Inauguration émouvante de l’école Marie-Laurence-Quatrefage

Du 09/10/2019

 

 

 

Tous les élus, maires, député, sénateur, président et conseillers du Département, sous-préfet, avaient répondu présent à l’appel du maire Henri Regord, pour l’inauguration de l’école rénovée de Saint-Jean-du-Bruel.
La cérémonie revêtait un caractère particulier avec le dévoilement sur sa façade de la plaque à la mémoire de Marie-Laurence Quatrefage, dont l’école porte désormais le nom. La population de Saint-Jean, largement présente, ainsi que de nombreux membres de la famille de l’ancienne maire entouraient Regine Haxaire, qui a rappelé la personnalité et le rôle de sa mère dans ces années de guerre.

Veuve, mère de neuf enfants, Marie-Laurence Quatrefage a accueilli et caché Chaïm Widerspan en 1944 jusqu’à son départ pour le maquis de l’Aigoual. Simon Massbaum, délégué régional du comité Yad Vashem, a souligné le risque qu’elle avait ainsi pris.

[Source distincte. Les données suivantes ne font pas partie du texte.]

@[simp] theorem answered_stations (a : StationId) (command : BitVec 8) (code : ResultCode) (t : State) (b : StationId) :
    ((answered a command code t).st b).state = (t.st b).state ∧
    ((answered a command code t).st b).seqCounter = (t.st b).seqCounter ∧
    ((answered a command code t).st b).roomWaitLimit = (t.st b).roomWaitLimit ∧
    ((answered a command code t).st b).lockWaitLimit = (t.st b).lockWaitLimit ∧
    ((answered a command code t).st b).supOperand = (t.st b).supOperand ∧
    ((answered a command code t).st b).staging = (t.st b).staging ∧
    ((answered a command code t).st b).sendTag = (t.st b).sendTag ∧
    ((answered a command code t).st b).send = (t.st b).send ∧
    ((answered a command code t).st b).sendResult = (t.st b).sendResult ∧
    ((answered a command code t).st b).queues = (t.st b).queues ∧
    ((answered a command code t).st b).limits = (t.st b).limits ∧
    ((answered a command code t).st b).readSlot = (t.st b).readSlot ∧
    ((answered a command code t).st b).confirms = (t.st b).confirms ∧
    ((answered a command code t).st b).confirmOverflow = (t.st b).confirmOverflow ∧
    ((answered a command code t).st b).wait = (t.st b).wait ∧
    ((answered a command code t).st b).lastWait = (t.st b).lastWait ∧
    ((answered a command code t).st b).ring = (t.st b).ring ∧
    ((answered a command code t).st b).pendingFlags = (t.st b).pendingFlags ∧
    ((answered a command code t).st b).enables = (t.st b).enables ∧
    ((answered a command code t).st b).disarm = (t.st b).disarm ∧
    ((answered a command code t).st b).levels = (t.st b).levels ∧
    ((answered a command code t).st b).vectorBase = (t.st b).vectorBase ∧
    ((answered a command code t).st b).inService = (t.st b).inService ∧
    ((answered a command code t).st b).fault = (t.st b).fault ∧
    ((answered a command code t).st b).multiple = (t.st b).multiple := by
  by_cases h : b = a
  · subst h; simp [answered]
  · simp [answered, h]

@[simp] theorem answered_other (a : StationId) (command : BitVec 8) (code : ResultCode) (t : State) {b : StationId}
    (h : b ≠ a) : (answered a command code t).st b = t.st b := by
  simp [answered, h]

@[simp] theorem answered_result (a : StationId) (command : BitVec 8) (code : ResultCode) (t : State) :
    ((answered a command code t).st a).result = { code, command } := by
  simp [answered]

/-! ### Notification -/

theorem setSource_eq (a : StationId) (n : SourceId) (s : State) : setSource a n s = s.modSt a (StationRec.raised n) := by
  unfold setSource StationRec.raised State.modSt
  congr 2
  by_cases h : (s.st a).state = .online <;> simp [h, sourceBit]

theorem recordFault_eq (a : StationId) (code : FaultCode) (detail : Word) (s : State) :
    recordFault a code detail s = s.modSt a (StationRec.faulted code detail) := by
  simp only [recordFault, setSource_eq, State.modSt_modSt]
  rfl

theorem sourceLevel_eq (r : StationRec) (n : SourceId) : r.sourceLevel n = r.level n := by
  simp [StationRec.sourceLevel, StationRec.level, Nat.shiftRight_eq_div_pow]

/-- The test for eligibility decides R144's words. -/
theorem ready_iff (r : StationRec) (n : SourceId) : r.Ready n ↔ r.eligible n = true := by
  have h1 : r.serving n = false ↔ ∀ e ∈ r.inService, e.source ≠ n := by simp [StationRec.serving]
  have h2 : r.topLevel < r.level n ↔
      (1 ≤ r.level n → ∀ e ∈ r.inService.getLast?, e.level < r.level n) ∧ 1 ≤ r.level n := by
    unfold StationRec.topLevel
    cases r.inService.getLast? with
    | none => simp; omega
    | some e => simp; omega
  simp only [StationRec.Ready, StationRec.eligible, sourceLevel_eq, Bool.and_eq_true, decide_eq_true_eq,
    Bool.not_eq_true', and_assoc]
  rw [h1, h2]
  tauto

/-! ### Sending -/

/-- A POST that passes the acceptance checks is refused by none. -/
theorem checkPost_of_passes {a : StationId} {ch : ChannelId} {len : Fin 128} {pass : Bool} {l : LockId} {s : State}
    (h : s.PostPasses a ch len pass l) : checkPost a ch len pass l s = none := by
  obtain ⟨h1, h2, h3, h4, h5, h6, h7⟩ := h
  unfold checkPost
  simp only [h1, h3, h4, h5, ne_eq, not_true, if_false, Config.maxLength, Nat.not_lt.mpr h2, Nat.not_le.mpr h6]
  cases pass
  · simp
  · obtain ⟨h8, h9⟩ := h7 rfl
    simp [h8, checkPassedLock, h9]

/-- Splitting the room queue at the one entry of a station. -/
theorem filter_station {pre post : List RoomEntry} {e : RoomEntry} {a : StationId} (he : e.station = a)
    (hx : ∀ x ∈ pre ++ post, x.station ≠ a) :
    ((pre ++ e :: post).filter fun x => x.station == a) = [e] ∧
      ((pre ++ e :: post).filter fun x => !(x.station == a)) = pre ++ post := by
  have h1 : ∀ x ∈ pre, (x.station == a) = false := fun x h => by simpa using hx x (by simp [h])
  have h2 : ∀ x ∈ post, (x.station == a) = false := fun x h => by simpa using hx x (by simp [h])
  constructor
  · have e1 : pre.filter (fun x => x.station == a) = [] := by
      rw [List.filter_eq_nil_iff]; intro x h; simp [h1 x h]
    have e2 : post.filter (fun x => x.station == a) = [] := by
      rw [List.filter_eq_nil_iff]; intro x h; simp [h2 x h]
    rw [List.filter_append, List.filter_cons, e1, e2]
    simp [he]
  · have e1 : pre.filter (fun x => !(x.station == a)) = pre := by
      rw [List.filter_eq_self]; intro x h; simp [h1 x h]
    have e2 : post.filter (fun x => !(x.station == a)) = post := by
      rw [List.filter_eq_self]; intro x h; simp [h2 x h]
    rw [List.filter_append, List.filter_cons, e1, e2]
    simp [he]

/-- All that the end of a room wait does: count, pledge, SEND_RESULT, send state and SENT. -/
theorem endRoomWait_eq {a : StationId} {p : Post} {s : State} (h : (s.st a).send = .awaitRoom p) (o : SendOutcome)
    (sent : Bool) :
    endRoomWait a o sent s =
      { s with
        channels := put s.channels p.channel { s.chan p.channel with count := (s.chan p.channel).count - 1 }
        locks := match p.passLock with
          | some l => put s.locks l { state := .held a, waiters := (s.lock l).waiters }
          | none => s.locks
        stations := put s.stations a
          (let r := { s.st a with send := .idle, sendResult := { outcome := o, sequence := p.sequence } }
           if sent then r.raised 5 else r) } := by
  unfold endRoomWait
  simp only [h, setSource_eq, endPost, srcSent]
  cases hp : p.passLock <;> cases sent <;>
    simp [setLockState, releaseCount, State.modSt, State.modChan, State.setLock, State.st, put_put, State.chan,
      State.lock]
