/-- `P` is kept by each update a command or a CLK period makes, under what the command has checked before it. -/
structure KeptByUpdates (P : State → Prop) : Prop where
  /-- The answer on the bus. -/
  onAnswer : ∀ (s : State) x, P s → P { s with answer := x }
  /-- The queue of commands. -/
  onPending : ∀ (s : State) x, P s → P { s with pending := x }
  /-- A CLK period without a tick. -/
  onCount : ∀ s : State, P s → s.tickCount + 1 < s.tickDiv → P { s with tickCount := s.tickCount + 1 }
  /-- A write that leaves a station's lists, states, waits, flags and ring counts alone. -/
  onPlain : ∀ a f (s : State), P s → SameRecord (s.st a) (f (s.st a)) → P (s.modSt a f)
  /-- A fault handed over. -/
  onFault : ∀ a code detail (s : State), P s → P (recordFault a code detail s)
  /-- Pending flags cleared. -/
  onClearFlags : ∀ a v (s : State), P s → P (s.modSt a fun r => { r with pendingFlags := r.pendingFlags &&& v })
  /-- ATTACH. -/
  onAttach : ∀ a (s : State), P s → s.bown = false → (s.st a).state = .offline → P (s.modSt a StationRec.attached)
  /-- RETIRE and RETIRE_STATION. -/
  onQuiescing : ∀ a (s : State), P s → s.bown = false → (s.st a).state = .online → P (enterQuiescing a s)
  /-- A POST given room at once. -/
  onPostNow : ∀ a ch len pass l p (s : State), P s → s.bown = false → (s.st a).state = .online →
    p = postRecord a ch len pass l s → checkPost a ch len pass l s = none → s.roomQueue = [] →
    s.fits p.cellsNeeded = true → P (allocate a p (acceptPost a p s))
  /-- A POST that waits. -/
  onPostWait : ∀ a ch len pass l p (s : State), P s → s.bown = false → (s.st a).state = .online →
    p = postRecord a ch len pass l s → checkPost a ch len pass l s = none →
    ¬ (s.roomQueue = [] ∧ s.fits p.cellsNeeded = true) → P (joinRoomQueue a p (acceptPost a p s))
  /-- CANCEL_POST. -/
  onCancelPost : ∀ a p (s : State), P s → (s.st a).send = .awaitRoom p →
    P (removeWaiting (fun e => e.station == a) .cancelled false s)
  /-- ROOM_WAIT_TIMER_EXPIRY. -/
  onRoomTimer : ∀ a (s : State), P s → roomTimerDue a s = true →
    P (removeWaiting (fun e => e.station == a) .timeout true s)
  /-- CLOSE_CHANNEL. -/
  onCloseChannel : ∀ ch (s : State), P s → (s.chan ch).state ≠ .closed →
    P (removeWaiting (fun e => e.channel == ch) .closed true (s.modChan ch fun e => { e with state := .closed }))
  /-- TAKE and TAKE_ANY. -/
  onTake : ∀ a c d rest (s : State), P s → (s.st a).state = .online → (s.st a).ring.state = .disabled →
    (s.st a).readSlot = none → (s.st a).queue c = d :: rest → P (takeHead a c d s)
  /-- RELEASE. -/
  onRelease : ∀ a slot (s : State), P s → (s.st a).state = .online → (s.st a).readSlot = some slot →
    P (endMessage .released slot.desc (s.modSt a fun r => { r with readSlot := none }))
  /-- SET_QLIMIT. -/
  onQueueLimit : ∀ a c (limit : Fin 256) (s : State), P s → (s.st a).state = .online → limit ≠ 0 →
    ¬ limit.val < ((s.st a).queue c).length → P (s.modSt a fun r => { r with limits := put r.limits c limit })
  /-- ACQUIRE and TRY_LOCK of a FREE lock. -/
  onTakeLock : ∀ a l (s : State), P s → (s.st a).state = .online → (s.lock l).state = .free → P (takeLock a l s)
  /-- ACQUIRE that waits. -/
  onJoinWaiters : ∀ a l (s : State), P s → (s.st a).state = .online → (s.lock l).state ≠ .free →
    (s.lock l).state.ownedBy a = false → (s.st a).wait = none → P (joinWaiters a l s)
  /-- RELEASE_LOCK and FORCE_RELEASE. -/
  onHandoff : ∀ a l (s : State), P s → (s.lock l).state = .held a → P (handoff l s)
  /-- CANCEL_WAIT. -/
  onCancelWait : ∀ a (s : State), P s → P (leaveWait a .cancelled s)
  /-- WAIT_TIMER_EXPIRY. -/
  onWaitTimer : ∀ a (s : State), P s → waitTimerDue a s = true → P (setSource a srcLock (leaveWait a .timeout s))
  /-- POP_CONFIRM. -/
  onPopConfirm : ∀ a e rest (s : State), P s → (s.st a).state = .online → (s.st a).confirms = e :: rest →
    P (s.modSt a fun r => { r with confirms := rest })
  /-- CONFIRM_HEAD_WRITE. -/
  onClearOverflow : ∀ a (s : State), P s → P (s.modSt a fun r => { r with confirmOverflow := false })
  /-- SET_TICK. -/
  onSetTick : ∀ n (s : State), P s → Config.minTickDiv ≤ n → n ≤ Config.maxTickDiv → P { s with tickDiv := n, tickCount := 0 }
  /-- SET_ENGINE. -/
  onSetEngine : ∀ (x : Fin 256) (y : Fin 8) (z : Fin 32) (s : State), P s → s.bown = false → x ≠ 0 → z ≠ 0 → z.val ≤ 16 →
    P { s with responseLimit := x.val, retryBudget := y.val, burstLimit := z.val }
  /-- OPEN_CHANNEL. -/
  onOpenChannel : ∀ ch dest c hold confirm pass mask (limit : Fin 256) (s : State), P s → limit ≠ 0 →
    (s.chan ch).state ≠ .opened → (s.chan ch).count = 0 → P (s.modChan ch fun e =>
      { state := .opened, dest, cls := c, mask, hold, confirm, pass, limit, count := e.count })
  /-- ENABLE_RING. -/
  onEnableRing : ∀ a (s : State), P s → s.bown = false → (s.st a).state = .online → (s.st a).ring.state = .disabled →
    (s.st a).ring.setupValid = true → P (startIfIdle (s.modSt a fun r => { r with ring := r.ring.enabled }))
  /-- DISABLE_RING during a delivery. -/
  onDisabling : ∀ a (s : State), P s → s.bown = false → (s.st a).state = .online → (s.st a).ring.state = .active →
    s.delivering a = true → P (s.modSt a fun r => { r with ring := { r.ring with state := .disabling } })
  /-- DISABLE_RING at once. -/
  onDisableRing : ∀ a (s : State), P s → s.bown = false → (s.st a).state = .online →
    ((s.st a).ring.state = .active ∧ s.delivering a = false ∨ (s.st a).ring.state = .stalled ∨
      (s.st a).ring.state = .faulted) → P (disableRing a s)
  /-- RESUME_RING. -/
  onResumeRing : ∀ a (s : State), P s → s.bown = false → (s.st a).state = .online → (s.st a).ring.state = .faulted →
    P (startIfIdle (s.modSt a fun r => { r with ring := { r.ring with state := r.ring.byFill } }))
  /-- RING_CONSUMED within the bound. -/
  onConsume : ∀ a (v : Half) (s : State), P s → s.bown = false → (s.st a).ring.state ≠ .disabled →
    ((s.st a).ring.produced - v).toNat ≤ (s.st a).ring.consumedBound (s.delivering a) →
    P (startIfIdle (s.modSt a fun r => { r with ring := r.ring.consume v }))
  /-- ACK. -/
  onAcknowledge : ∀ a n (s : State), P s → (s.st a).chosenSource = some n → P (s.modSt a fun r => r.acknowledge n)
  /-- END_SERVICE. -/
  onEndService : ∀ a (s : State), P s → P (s.modSt a fun r => { r with inService := r.inService.dropLast })
  /-- RESET. -/
  onReset : ∀ v q, P { State.reset with supervisor := v, pending := q }
  /-- The counting of a tick. -/
  onTick : ∀ s : State, P s → P (tickAll s)
  /-- RESP_FAULT, RESPONSE_LIMIT_EXPIRY and RESP_RETRY beyond the budget. -/
  onFaultDelivery : ∀ d c code addr (s : State), P s → s.engine = .transfer d c → P (faultDelivery d code addr s)
  /-- COPY_COMPLETION. -/
  onCopyCompletion : ∀ a p d m (s : State), P s → (s.st a).send = .copying p d → s.msg d = some m →
    P (quiesce a (startIfIdle (attemptEnqueue a p d m
      { s with cellStore := copyPayload m.cells m.length (s.st a).staging s.cellStore })))
  /-- BUS_GRANT. -/
  onBusGrant : ∀ d (s : State), P s → s.engine = .busWait d → s.gap = false → P (issueWrite d { s with burst := 0 })
  /-- BRQ_REASSERT. -/
  onReassert : ∀ s : State, P s → P { s with gap := false }
  /-- RESP_COMPLETE before the index write. -/
  onNextWrite : ∀ d c w (s : State), P s → s.engine = .transfer d c → nextWrite (deliveryLength d s) d.next = some w →
    P (issueWrite { d with next := w } s)
  /-- RESP_COMPLETE of the index write. -/
  onComplete : ∀ d c (s : State), P s → s.engine = .transfer d c → nextWrite (deliveryLength d s) d.next = none →
    P (completeDelivery d s)
  /-- RESP_RETRY within the budget. -/
  onRetry : ∀ d c (s : State), P s → s.engine = .transfer d c → d.retries + 1 ≤ s.retryBudget →
    P { s with engine := .busWait { d with retries := d.retries + 1 }, gap := true }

C’est grâce à une lettre de Chaïm au comité français pour Yad Vashem que lui fut décernée la médaille de Juste parmi les Nations.

Tous les discours ont mis en avant l’exemplarité de cette femme qui compta après-guerre parmi les premières femmes élues maire, lors du premier scrutin qui leur ouvrait le droit de vote. Ses profondes convictions catholiques dans ces Cévennes marquées par la Réforme lui ont certes valu quelques inimitiés, mais elle a accompli néanmoins trois mandats.

"Un Juste n’est ni saint, ni parfait ; c’est seulement un homme ou une femme qui a résisté à l’oppression, à la peur, pour sauver un juif, lui rendant sa dignité d’homme dont le privait l’idéologie nazie. Donner à une école le nom d’un Juste parmi les Nations, c’est croire en l’humanité naissante de ses enfants et confier à leurs maîtres la noble tâche de la préserver et de la renforcer", écrivait Roland Camboulives, dans Lou Païs Saint-Jeantais.

"Ce bâtiment de la grand-rue a une histoire qui résonne avec cette cérémonie", a rappelé Henri Regord. Avant de devenir l’école des filles en 1922, elle appartenait à une grande famille protestante de Nîmes : les Donnedieu de Vabres. En 1886, s’éteignait dans cette maison François Donnedieu de Vabres, dont le petit-fils, Henri Donnedieu de Vabres, fut le seul juge français au tribunal de Nuremberg. Ainsi se retrouvent, dans un même lieu, la mémoire d’un juge protestant condamnant les bourreaux nazis à Nuremberg, et celle d’une catholique cachant un juif au péril de sa vie. à travers eux, justice, courage et reconnaissance trouvent leur sens dans cette école.